Task item: Using the data below, return every line that holds the word "hpos".

Saved entries:
● ● ●

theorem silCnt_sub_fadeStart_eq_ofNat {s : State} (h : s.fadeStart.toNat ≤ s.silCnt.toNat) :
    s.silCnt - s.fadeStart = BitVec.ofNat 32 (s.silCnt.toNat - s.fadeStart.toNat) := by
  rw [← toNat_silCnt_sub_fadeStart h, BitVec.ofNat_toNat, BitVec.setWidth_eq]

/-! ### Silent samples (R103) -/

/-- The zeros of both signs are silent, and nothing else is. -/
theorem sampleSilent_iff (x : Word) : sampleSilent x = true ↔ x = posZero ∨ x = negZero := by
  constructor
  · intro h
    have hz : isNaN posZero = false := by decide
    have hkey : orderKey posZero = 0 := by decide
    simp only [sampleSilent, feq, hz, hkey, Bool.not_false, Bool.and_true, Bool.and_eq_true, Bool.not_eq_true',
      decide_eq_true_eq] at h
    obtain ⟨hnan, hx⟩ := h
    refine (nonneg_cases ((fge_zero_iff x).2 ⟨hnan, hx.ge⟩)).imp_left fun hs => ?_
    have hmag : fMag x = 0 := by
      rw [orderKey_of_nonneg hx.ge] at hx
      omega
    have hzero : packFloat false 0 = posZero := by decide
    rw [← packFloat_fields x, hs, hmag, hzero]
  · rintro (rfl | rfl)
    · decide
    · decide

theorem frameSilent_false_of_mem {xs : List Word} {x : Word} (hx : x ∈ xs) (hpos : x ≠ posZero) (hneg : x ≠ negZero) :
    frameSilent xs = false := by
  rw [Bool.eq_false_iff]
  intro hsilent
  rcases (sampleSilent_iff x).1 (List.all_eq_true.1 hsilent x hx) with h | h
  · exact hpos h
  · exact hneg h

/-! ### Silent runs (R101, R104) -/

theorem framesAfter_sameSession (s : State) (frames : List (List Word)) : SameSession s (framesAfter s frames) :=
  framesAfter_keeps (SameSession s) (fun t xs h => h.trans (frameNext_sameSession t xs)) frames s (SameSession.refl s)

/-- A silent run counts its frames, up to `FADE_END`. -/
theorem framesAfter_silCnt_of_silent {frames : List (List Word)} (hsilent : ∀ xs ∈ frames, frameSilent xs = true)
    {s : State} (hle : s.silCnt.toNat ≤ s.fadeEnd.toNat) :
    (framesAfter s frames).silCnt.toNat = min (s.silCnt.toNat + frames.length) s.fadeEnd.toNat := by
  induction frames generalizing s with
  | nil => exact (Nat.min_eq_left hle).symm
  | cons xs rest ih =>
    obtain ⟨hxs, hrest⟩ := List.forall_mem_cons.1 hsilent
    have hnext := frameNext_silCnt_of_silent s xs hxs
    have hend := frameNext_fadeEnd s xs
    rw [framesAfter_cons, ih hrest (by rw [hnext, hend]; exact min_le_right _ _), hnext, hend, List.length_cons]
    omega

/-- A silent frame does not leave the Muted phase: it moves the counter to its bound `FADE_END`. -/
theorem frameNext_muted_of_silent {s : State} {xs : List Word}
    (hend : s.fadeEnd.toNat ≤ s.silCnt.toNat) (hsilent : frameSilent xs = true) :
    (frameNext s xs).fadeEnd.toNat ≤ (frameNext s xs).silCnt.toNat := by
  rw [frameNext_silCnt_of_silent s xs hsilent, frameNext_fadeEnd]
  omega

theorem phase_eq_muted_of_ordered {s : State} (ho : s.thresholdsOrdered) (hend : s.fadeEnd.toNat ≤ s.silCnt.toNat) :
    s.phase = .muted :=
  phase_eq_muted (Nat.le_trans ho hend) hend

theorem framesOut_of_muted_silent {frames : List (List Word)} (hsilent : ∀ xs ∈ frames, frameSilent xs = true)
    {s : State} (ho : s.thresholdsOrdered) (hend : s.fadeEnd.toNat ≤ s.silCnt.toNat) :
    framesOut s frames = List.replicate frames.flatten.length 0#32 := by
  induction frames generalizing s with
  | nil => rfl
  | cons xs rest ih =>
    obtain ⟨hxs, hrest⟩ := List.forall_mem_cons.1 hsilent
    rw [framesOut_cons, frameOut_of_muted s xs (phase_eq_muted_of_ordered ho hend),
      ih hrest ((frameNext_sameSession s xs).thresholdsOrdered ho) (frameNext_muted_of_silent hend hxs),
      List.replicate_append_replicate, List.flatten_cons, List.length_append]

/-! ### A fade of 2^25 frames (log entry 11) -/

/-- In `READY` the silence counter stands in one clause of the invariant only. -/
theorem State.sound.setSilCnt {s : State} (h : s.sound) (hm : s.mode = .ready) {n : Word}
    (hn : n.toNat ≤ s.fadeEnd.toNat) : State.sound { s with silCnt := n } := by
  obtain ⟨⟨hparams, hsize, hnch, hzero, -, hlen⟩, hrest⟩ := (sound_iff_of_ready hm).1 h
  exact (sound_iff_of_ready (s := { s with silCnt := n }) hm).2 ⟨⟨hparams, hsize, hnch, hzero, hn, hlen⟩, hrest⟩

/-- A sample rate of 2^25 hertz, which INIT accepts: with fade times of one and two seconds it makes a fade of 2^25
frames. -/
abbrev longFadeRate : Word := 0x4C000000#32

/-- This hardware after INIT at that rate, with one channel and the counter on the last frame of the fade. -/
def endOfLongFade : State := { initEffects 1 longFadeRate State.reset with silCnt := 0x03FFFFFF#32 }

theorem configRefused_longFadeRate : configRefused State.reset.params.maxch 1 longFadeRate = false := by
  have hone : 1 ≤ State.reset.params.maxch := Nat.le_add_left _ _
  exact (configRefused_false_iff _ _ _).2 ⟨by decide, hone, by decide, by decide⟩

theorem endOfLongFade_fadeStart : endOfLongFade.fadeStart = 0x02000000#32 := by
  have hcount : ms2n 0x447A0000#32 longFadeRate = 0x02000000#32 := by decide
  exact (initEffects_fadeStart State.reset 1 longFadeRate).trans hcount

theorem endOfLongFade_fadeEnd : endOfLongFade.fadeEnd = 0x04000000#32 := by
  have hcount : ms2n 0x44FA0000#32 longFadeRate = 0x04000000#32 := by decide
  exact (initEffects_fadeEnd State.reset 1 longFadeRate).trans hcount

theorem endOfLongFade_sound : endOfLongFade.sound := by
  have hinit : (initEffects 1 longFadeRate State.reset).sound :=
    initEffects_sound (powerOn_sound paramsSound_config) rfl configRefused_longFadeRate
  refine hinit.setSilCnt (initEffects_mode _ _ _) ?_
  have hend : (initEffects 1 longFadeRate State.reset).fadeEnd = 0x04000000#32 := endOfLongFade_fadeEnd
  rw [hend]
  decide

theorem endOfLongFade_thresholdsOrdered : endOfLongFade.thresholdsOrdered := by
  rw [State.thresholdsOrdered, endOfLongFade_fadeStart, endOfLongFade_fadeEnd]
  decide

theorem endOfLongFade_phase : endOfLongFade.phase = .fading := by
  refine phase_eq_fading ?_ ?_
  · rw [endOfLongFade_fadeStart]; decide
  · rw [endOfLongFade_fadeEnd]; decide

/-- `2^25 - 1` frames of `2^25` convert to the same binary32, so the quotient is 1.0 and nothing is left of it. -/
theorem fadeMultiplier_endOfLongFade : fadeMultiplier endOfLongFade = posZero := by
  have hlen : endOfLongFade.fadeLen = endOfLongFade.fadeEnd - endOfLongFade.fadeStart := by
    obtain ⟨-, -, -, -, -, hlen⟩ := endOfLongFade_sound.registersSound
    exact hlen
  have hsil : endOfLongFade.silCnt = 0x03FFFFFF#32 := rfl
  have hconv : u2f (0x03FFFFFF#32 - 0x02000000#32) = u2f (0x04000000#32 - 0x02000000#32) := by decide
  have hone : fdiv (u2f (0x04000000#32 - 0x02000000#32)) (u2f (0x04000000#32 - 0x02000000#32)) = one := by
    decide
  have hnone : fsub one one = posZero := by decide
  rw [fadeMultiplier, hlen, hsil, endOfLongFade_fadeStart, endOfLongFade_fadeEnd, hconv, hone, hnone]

● ● ●

Response to the task:
theorem frameSilent_false_of_mem {xs : List Word} {x : Word} (hx : x ∈ xs) (hpos : x ≠ posZero) (hneg : x ≠ negZero) :
  · exact hpos h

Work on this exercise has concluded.